Miss Pym and a Friend

Miss Pym and a Friend

Monday, March 14, 2022

Skyward for March 2022 by guest blogger David Levy

 


Once again, here is our guest blogger, Dr. David Levy.  This post is dedicated to the memory of our friend, Terry Dufek, avid astronomer and aficionado of action figures.

Skyward for March 2022

 


Picture Caption:  Eureka, one of my telescopes, is probably s bit
better than the one referred to in Wordsworth's 1806 poem Star Gazers.

Star Gazers

What crowd is this?  What have we here?  We must not pass it by;

A telescope upon its frame, and pointed to the sky…

n      William Wordsworth, 1806

 

While I was working on my master’s degree at Queen’s University in Canada some 42 years ago, I came across this poem, loved it, and decided to include it in my thesis.  Norman MacKenzie, my thesis advisor, a scholar and a genius, pencilled one comment at the bottom of this poem:  “Wordsworth wrote some wretched verse.”    Norman did not have much of a sense of humour, but I am still laughing at his written comment.   

In his poem, Wordsworth complains about how many people who look through a telescope are disappointed in what they see.  At no point in time is that idea more cogent than now.  If a telescope we look through cannot offer us a view as good as a space telescope, then that telescope is a failure. 

By the end of the poem, the crowd abandons the telescope:

 

One after one they take their turns, nor have I one espied

That doth not slackly go away, as if dissatisfied.

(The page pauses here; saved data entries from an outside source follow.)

/-- A refused fetch gives the sentinel, which is Unknown. -/
theorem step_of_refused_fetch (hrun : s.run = .running) (hp : permitted16 s.pc = false) :
    step s = .next (raiseFatal .unknownOpcode 0xFFFF ((s.emit ⟨.read, .bits16, s.pc⟩).setPc (s.pc + 2))) := by
  simp only [step, hrun, fetch_of_refused hp, decode_sentinel]

end

/-- What the next state of a step is. -/
inductive StepOutcome (s t : State) : Prop where
  | idle (run : s.run ≠ .running) (eq : t = s)
  | executes (run : s.run = .running) (fetchable : permitted16 s.pc = true) (i : Instr)
      (word : decode (slotWord s s.pc.toNat) = some i) (eq : exec i (s.setPc (s.pc + 2)) = .next t)
  | unknown (run : s.run = .running) (fetchable : permitted16 s.pc = true)
      (word : decode (slotWord s s.pc.toNat) = none)
      (eq : t = raiseFatal .unknownOpcode (slotWord s s.pc.toNat) (s.setPc (s.pc + 2)))
  | refused (run : s.run = .running) (unfetchable : permitted16 s.pc = false)
      (eq : t = raiseFatal .unknownOpcode 0xFFFF ((s.emit ⟨.read, .bits16, s.pc⟩).setPc (s.pc + 2)))

theorem step_outcome {s t : State} (h : step s = .next t) : StepOutcome s t := by
  by_cases hrun : s.run = .running
  · by_cases hp : permitted16 s.pc = true
    · cases hd : decode (slotWord s s.pc.toNat) with
      | some i => exact .executes hrun hp i hd ((step_of_decoded hrun hp hd).symm.trans h)
      | none =>
        cases (step_of_unknown hrun hp hd).symm.trans h
        exact .unknown hrun hp hd rfl
    · have hp := Bool.eq_false_iff.2 hp
      cases (step_of_refused_fetch hrun hp).symm.trans h
      exact .refused hrun hp rfl
  · cases (step_of_not_running hrun).symm.trans h
    exact .idle hrun rfl

/-! ### The statements about one step -/

/-- Inside an instruction the fetch address is where the step fetched (log entry 6). -/
theorem raiseFatal_advanced (kind : FatalKind) (w : Word) (s : State) :
    raiseFatal kind w (s.setPc (s.pc + 2)) = { s with pc := s.pc + 2, run := .halted ⟨kind, s.pc, w⟩ } := by
  rw [raiseFatal, fetchAddr_of_pc (State.setPc_pc s (s.pc + 2))]
  rfl

/-- Settles O12: it is the permitted fetch of a word that decodes. -/
theorem stepRunsDecodedInstruction : Obligations.StepRunsDecodedInstruction :=
  fun _ _ hrun hp hd => step_of_decoded hrun hp hd

/-- Settles O13: the refused fetch, and the permitted fetch of a word that does not decode. -/
theorem unknownWordHalts : Obligations.UnknownWordHalts := by
  intro s hrun
  constructor
  · intro hp
    rw [step_of_refused_fetch hrun hp]
    exact congrArg _ (raiseFatal_advanced .unknownOpcode 0xFFFF (s.emit ⟨.read, .bits16, s.pc⟩))
  · intro hp hd
    rw [step_of_unknown hrun hp hd, raiseFatal_advanced]
    rfl

/-- Settles O14: a step in a pause or in Halted is the identity, and the signal is read off the run state. -/
theorem pausedAndHaltedStepsDoNothing : Obligations.PausedAndHaltedStepsDoNothing := by
  intro s hrun
  refine ⟨step_of_not_running hrun, ?_⟩
  cases h : s.run with
  | running => exact absurd h hrun
  | pausedOnSelfJump | pausedOnKeyWait | halted => simp [State.signal, State.haltReport, State.isPaused, h]

/-- Settles O15: no instruction ends in a fault or a refusal, and nor does any other case of a step. -/
theorem stepAlwaysAnswersNext : Obligations.StepAlwaysAnswersNext := by
  intro s
  by_cases hrun : s.run = .running
  · by_cases hp : permitted16 s.pc = true
    · cases hd : decode (slotWord s s.pc.toNat) with
      | some i =>
        rw [step_of_decoded hrun hp hd]
        exact exec_answers_next i _
      | none => exact ⟨_, step_of_unknown hrun hp hd⟩
    · exact ⟨_, step_of_refused_fetch hrun (Bool.eq_false_iff.2 hp)⟩
  · exact ⟨_, step_of_not_running hrun⟩

/-! ### Halts are precise (60_exceptions.md §2) -/

theorem changesOnly_halt (kind : FatalKind) (w : Word) (s : State) :
    ChangesOnly [.pc, .run, .log] s (raiseFatal kind w (s.setPc (s.pc + 2))) :=
  ((changesOnly_setPc s _).mono (by simp)).trans ((changesOnly_raiseFatal _ kind w).mono (by simp))

/-- A running instruction that halts is a stack fault. -/
theorem exec_halts {i : Instr} {s t : State} {r : HaltReport} (h : exec i s = .next t) (hrun : s.run = .running)
    (hhalt : t.run = .halted r) : ∃ kind, kind ≠ .unknownOpcode ∧ t = raiseFatal kind (encode i) s := by
  cases exec_outcome h with
  | writes _ run => rw [run, hrun] at hhalt; cases hhalt
  | pauses _ run => exact absurd hhalt (run r)
  | halts kind isStackFault eq => exact ⟨kind, isStackFault, eq⟩
  | loadsDelay x _ eq => rw [eq, State.setDt_run, hrun] at hhalt; cases hhalt
  | loadsSound x _ eq => rw [eq, State.setSt_run, hrun] at hhalt; cases hhalt

/-- Settles O16: of the four cases of a step three can halt: a stack fault, whose word decodes, and the two Unknown ones,
whose word does not. -/
theorem haltIsPrecise : Obligations.HaltIsPrecise := by
  intro s t r hrun hstep hhalt
  cases step_outcome hstep with
  | idle run _ => exact absurd hrun run
  | executes _ fetchable i word eq =>
    obtain ⟨kind, hkind, rfl⟩ := exec_halts eq hrun hhalt
    rw [raiseFatal_advanced, decodedWordIsEncoded _ _ word] at hhalt
    cases hhalt
    rw [read16_of_permitted fetchable, if_pos fetchable, List.append_nil]
    exact ⟨changesOnly_halt _ _ s, rfl, rfl, rfl, rfl, iff_of_false hkind (by simp [word])⟩
  | unknown _ fetchable word eq =>
    rw [eq, raiseFatal_advanced] at hhalt
    cases hhalt
    rw [eq, read16_of_permitted fetchable, if_pos fetchable, List.append_nil]
    exact ⟨changesOnly_halt _ _ s, rfl, rfl, rfl, rfl, iff_of_true rfl word⟩
  | refused _ unfetchable eq =>
    have hemit := raiseFatal_advanced .unknownOpcode 0xFFFF (s.emit ⟨.read, .bits16, s.pc⟩)
    rw [State.emit_pc] at hemit
    rw [eq, hemit] at hhalt
    cases hhalt
    rw [eq, read16_of_refused (Bool.not_eq_true _ ▸ unfetchable), unfetchable, if_neg Bool.false_ne_true]
    exact ⟨((changesOnly_emit s _).mono (by simp)).trans (changesOnly_halt _ _ (s.emit _)), rfl, rfl, rfl, rfl,
      iff_of_true rfl decode_sentinel⟩
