-- ==== Sys2Proof/WellFormed.lean ====
section
/-! DEFINITION. Which commands are well formed: every operand lies in the range its rule gives it. -/

namespace Sys2Proof

/-- How many agents of a kind the larger part has (R2, R41); homes 32 and 33 are the walkers of the halves (R406), and
management core 2 is the West core issuing an attestation's writes (R471). -/
def AgentKind.count (k : AgentKind) : Nat :=
  match k with
  | .site => 8 | .tile => 96 | .port => 2 | .pseq => 2 | .lanyard => 12 | .mgmt => 3 | .proxy => 32 | .home => 34
  | .channel => 1024 | .cleatBank => 16 | .splice => 16

/-- The agent exists on the larger part. -/
def Agent.wf (a : Agent) : Bool := a.num < a.kind.count

/-- A packet of the named op: agents that exist, a tag of 16 bits (R196). -/
def Pkt.wf (p : Pkt) (op : Op) : Bool := p.op == op && p.src.wf && p.dst.wf && p.tag < 65536

/-- A link-up message: fields within the widths of R301. -/
def Hello.wf (h : Hello) : Bool :=
  h.minor < 256 && h.major < 256 && h.tags < 8192 && h.slots < 32 && h.cacheKib ≤ 0xFFFFFF && h.scrubUs < 65536
    && h.peakW < 4096 && h.idleW < 4096 && h.snpCr < 256 && h.ctlCr < 256

/-- A Lanyard message: fields within the widths of R347 and data of whole sectors. -/
def LMsg.wf (m : LMsg) (t : LType) : Bool :=
  m.type == t && m.srcDev < 32 && m.dstDev < 32 && m.handle < 65536 && m.offset < 2 ^ 40 && m.rhandle < 65536
    && m.roffset < 2 ^ 40 && m.glen < 2 ^ 24 && m.bytes < 2 ^ 24 && m.data.length ≤ 16 && m.link < 24
    && m.poison.length == m.data.length

/-- A domain table: N from 1 to 25 and an expected peer, or none, for each link (R339). -/
def DomainTable.wf (d : DomainTable) : Bool := 1 ≤ d.size.toNat && d.size.toNat ≤ 25 && d.expect.length == 24

/-- The rows whose operands are packets, each with the op its row carries. -/
def Instr.pktWf (i : Instr) : Bool :=
  match i with
  | .memRd p ph => p.wf .memRd && ph.length ≤ 8
  | .memWr p ph => p.wf .memWr && ph.length ≤ 8
  | .atomM p ph => p.wf .atomM && ph.length ≤ 8
  | .mfill p ph => p.wf .mFill && ph.length ≤ 8
  | .mwb p ph => p.wf .mWb && ph.length ≤ 8
  | .mpoison p => p.wf .mPoison
  | .rdShared p _ => p.wf .rdShared
  | .rdUnique p => p.wf .rdUnique
  | .upgrade p => p.wf .upgrade
  | .rdOnce p _ => p.wf .rdOnce
  | .wrThrough p => p.wf .wrThrough
  | .wrBack p => p.wf .wrBack
  | .evict p => p.wf .evict
  | .atomH p => p.wf .atomH
  | .snpShared p => p.wf .snpShared
  | .snpInv p => p.wf .snpInv
  | .snpRdNA p => p.wf .snpRdNA
  | .comp p => p.wf .comp
  | .compData p => p.wf .compData
  | .snpResp p => p.wf .snpResp
  | .snpRespData p => p.wf .snpRespData
  | .mdata p => p.wf .mData
  | .mack p => p.wf .mAck
  | .grantAck p => p.wf .grantAck
  | _ => true

/-- The command's operands lie in the ranges their rules give. -/
def Instr.wf (i : Instr) : Bool :=
  i.pktWf &&
  match i with
  | .opComplete _ _ w => w < 2 ^ 32
  | .retireChunkDone reads => reads.all fun r => r.1 < 2 ^ 39 && r.2.length ≤ 4
  | .patrolRead _ sec ph => sec < 2 ^ 39 && ph.length ≤ 9
  | .nackRetry _ tag => tag < 32768
  | .hitchExpire l | .fillTimeout l => l < 2 ^ 38
  | .snoopTimeout l a => l < 2 ^ 38 && a.wf
  | .cleatIncrement _ _ a => a.wf
  | .chipHello _ h => h.wf
  | .measureRsp _ ds _ => ds.digests.length ≤ 16
  | .siteRequest k _ _ _ p => p.wf p.op && p.src == ⟨.site, k.val⟩ && isReq p.op
  | .lnkPut m => m.wf .put
  | .lnkPutred m => m.wf .putRed
  | .lnkGet m => m.wf .get
  | .lnkDone m => m.wf .done
  | .lnkRefuse m => m.wf .refuse
  | .lnkRoute m => m.wf .route
  | .collIdleTimeout _ h pos => h < 65536 && pos < 2 ^ 40
  | .laneWrite _ _ off data _ => off.toNat + data.length ≤ 16384 && 0 < data.length && data.length ≤ 4096
  | .rangeWalk m _ _ _ _ => m.wf
  | .hostApertureAccess _ _ _ w len _ =>
      len ≤ 4096 && 0 < len && (match w with | none => true | some d => d.length == len)
  | .halyardDomain d => d.wf
  | .halyardCommand p => p.length ≤ 4096
  | .halyardFwData _ d => d.length ≤ 65536
  | .halyardReg m => m.addr < 2 ^ 24
  | .marchDone _ _ _ => true
  | .registerWrite _ a _ _ | .registerReadClear _ a | .lowWordRead _ a => a < 0x1302000
  | .xlate _ _ _ _ => true
  | _ => true
where
  isReq (o : Op) : Bool :=
    match o with
    | .rdShared | .rdUnique | .upgrade | .rdOnce | .wrThrough | .wrBack | .evict | .atomH | .memRd | .memWr | .atomM | .rsv _ => true
    | _ => false

end Sys2Proof
end

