/-- The value of a field whose bits are all ones, at which its counts saturate. -/
def Fld.top (f : Fld) : Nat := f.size - 1

namespace R
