/-- WrBack or Evict on a line that is not busy (R219). -/
def State.applyBack (s : State) (n : Nat) (p : Pkt) : State :=
  let slice := s.sliceOf n
  let l := s.line n
  let isHolder := l.st == .h && p.src == ⟨.site, l.holder⟩
  let s :=
    if isHolder then
      if p.op = .wrBack then s.setLine n { l.takeData p.data p.poison with st := .d, holder := 0 }
      else s.setLine n { l with st := .c, holder := 0 }
    else if p.op = .evict ∧ l.shares p.src then s.setLine n (l.setSharer p.src false)
    else s
  s.answer p (homeAgent slice) 0 0

/-- Applies every held WrBack and Evict of a line, in order (R220). -/
def State.applyHeld (s : State) (n : Nat) : State :=
  let l := s.line n
  l.held.foldl (fun s p => s.applyBack n p) (s.setLine n { l with held := [] })

/-- Serves a line's starvation queue in order while the line is not busy (R227). -/
def State.serveLine (s : State) (n : Nat) : Nat → State
  | 0 => s
  | k + 1 =>
    let l := s.line n
    match l.txn, l.starve with
    | none, p :: r => ((s.setLine n { l with starve := r }).serve n p).serveLine n k
    | _, _ => s

/-- Starts the evictions that flushes and uncached slices want and that have not started (R232, R242, R244, R539). -/
def State.evictAgain (s : State) (slice : Nat) : State :=
  if s.fab.flush.isNone && s.fab.wayStaged.isEmpty && !s.fab.uncached.contains slice then s
  else
    (s.fab.lines.filter fun e => s.sliceOf e.1 == slice && e.2.txn.isNone && s.selects slice e.1 e.2.way).foldl
      (fun s e => s.startEvict e.1) s

/-- LINE_UNBUSY (R220): held WrBacks and Evicts, then what a flush wants gone, then the starvation queues of the slice. -/
def State.unbusy (s : State) (n : Nat) : State :=
  let slice := s.sliceOf n
  if (s.line n).txn.isSome then s
  else
    let s := s.applyHeld n
    let s := s.evictAgain slice
    let s := s.serveLine n 16
    (s.fab.lines.filter fun e => !e.2.starve.isEmpty && e.2.txn.isNone && s.sliceOf e.1 == slice).foldl
      (fun s e => s.serveLine e.1 16) s

/-- A row whose answers and fills have all come is completed (R220). -/
def State.advanceTxn (s : State) (n : Nat) (l : Line) (t : Txn) : State :=
  let s := s.setLine n { l with txn := some t }
  if t.snoops.isEmpty && t.fills == 0 then
    if t.kind = .flush ∧ t.req.op = .rdOnce then
      let home := homeAgent (s.sliceOf n)
      let s := s.setLine n l.gone
      (if t.status ≠ 0 then s.answer t.req home t.status t.lost
       else s.sendPkt { t.req.reply .compData home with data := t.data, poison := t.dpoison &&& t.req.sect }).unbusy n
    else (s.finishRow n l t).unbusy n
  else s
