-- ==== Sys2Proof/Machine/TileOps.lean ====
section
/-! DEFINITION. What the tile rows share: op faults and stops (R149), fetching (R110, R132), the release and acquire waits
(R249, R250), segments and their trip condition (R97 to R105), and the numeric work of each op (R74 to R77, R126 to
R129). -/

namespace Sys2Proof.Machine

/-- Changes one tile. -/
def State.modTile (s : State) (t : Nat) (f : Tile → Tile) : State := s.setTile t (f (s.tile t))

/-- The command a tile works for, 0 for none. -/
def Tile.cmd (x : Tile) : Nat := match x.disp with | none => 0 | some d => d.cmd
def Tile.ctx (x : Tile) : BitVec 12 := match x.disp with | none => 0 | some d => d.ctx
def Tile.svc (x : Tile) : BitVec 3 := match x.disp with | none => 0 | some d => d.svc
def Tile.policy (x : Tile) : Nat := match x.disp with | none => 0 | some d => d.policy.toNat
def Tile.thresh (x : Tile) : Nat := match x.disp with | none => 0 | some d => d.thresh.toNat
/-- The partition of the running command, 8 for none. -/
def Tile.part (x : Tile) : Nat := match x.disp with | none => 8 | some d => d.ctx.toNat / 512

/-- The tile executes: it has a command and has neither ended nor stopped. -/
def Tile.runs (x : Tile) : Bool := x.disp.isSome && !x.done && !x.stopped

/-- Four tiles of a tile's group. -/
def mates (t : Nat) : List Nat := [t / 4 * 4, t / 4 * 4 + 1, t / 4 * 4 + 2, t / 4 * 4 + 3]

/-! ## Faults -/

/-- MEM_UNAVAIL from a closed Splice: the record's code is MEM_UNAVAIL, and the command ends with HALF_DOWN (R546, R624). -/
def ofSpliceClosed : Nat := 0x100 + ofMemUnavail

/-- Completes a command with OP_FAULT and the first fault record (R149, R391). -/
def State.opFaultRun (s : State) (id code idx t dva : Nat) : State :=
  match s.run id with
  | none => s
  | some r =>
    match r.status with
    | some _ => s
    | none =>
      if code = ofSpliceClosed then s.setRun (r.finish stHalfDown (tileHalf t).other.num)
      else s.setRun { r.finish stOpFault 0 with
        res := [BitVec.ofNat 64 (code + 2 ^ 8 * idx + 2 ^ 24 * t), BitVec.ofNat 64 dva, 0] }

/-- Fault record of a tile: the earlier record stays while it stands unread (R150, R151). -/
def State.faultRecord (s : State) (t code idx dva : Nat) : State :=
  let g := t / 4
  let p := t % 4
  if s.fbit R.HUB_TFAULT0_VALID g p then s.fset R.HUB_TFAULT0_OVERRUN g p 1
  else
    let s := ((s.fset R.HUB_TFAULT0_CODE g p code).fset R.HUB_TFAULT0_OPIDX g p idx).fset R.HUB_TFAULT0_VALID g p 1
    (s.fset R.HUB_TFAULT1_ADDR_LO g p dva).fset R.HUB_TFAULT2_ADDR_HI g p (dva / 2 ^ 32)

/-- A tile stops: nothing more of its list issues or starts. -/
def Tile.stop (x : Tile) (fault : Bool) : Tile :=
  { x with stopped := x.stopped || fault, done := true, waiting := none, fence := none, cur := none, issued := [],
           putWait := [], stopReq := false, badPut := none, redHere := false, redDone := false }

For me, the night sky is far more than our imagined perceptions of what we can see through a telescope.  Some of us can look at an internet photograph all day long, but not I.  The beauty of the sky lies in its reality. The planets I see are real worlds.  The constellations I point out to young observers contain real stars.  One evening I asked a group if they had seen the recent eclipse of the Moon.  “Yes,” answered one, “I saw it online.”  No, he didn’t.  Eclipses are real only if you see them in the sky, while they are happening.

It is a given that a back yard telescope will never show us Jupiter as detailed or as colorful as a telescope out in space will.  What that telescope does show us is the genuine sky, a sky without artificial color enhancement, a sky as it really exists on top of our heads on every clear night.   It shows us a sky untarnished by the trivial events of the day, and unspoiled by petty concerns that are bothering us.  Our own telescope truly shows us the Moon as it was a third of a second  ago,  a star as it appeared thirty-four years ago, or a galaxy as it appeared  twelve million years in the past.  Our back yard telescope shows us what is there, and unlike the crowd from 1806 that left dissatisfied, the people of today can understand that the sky they see is real.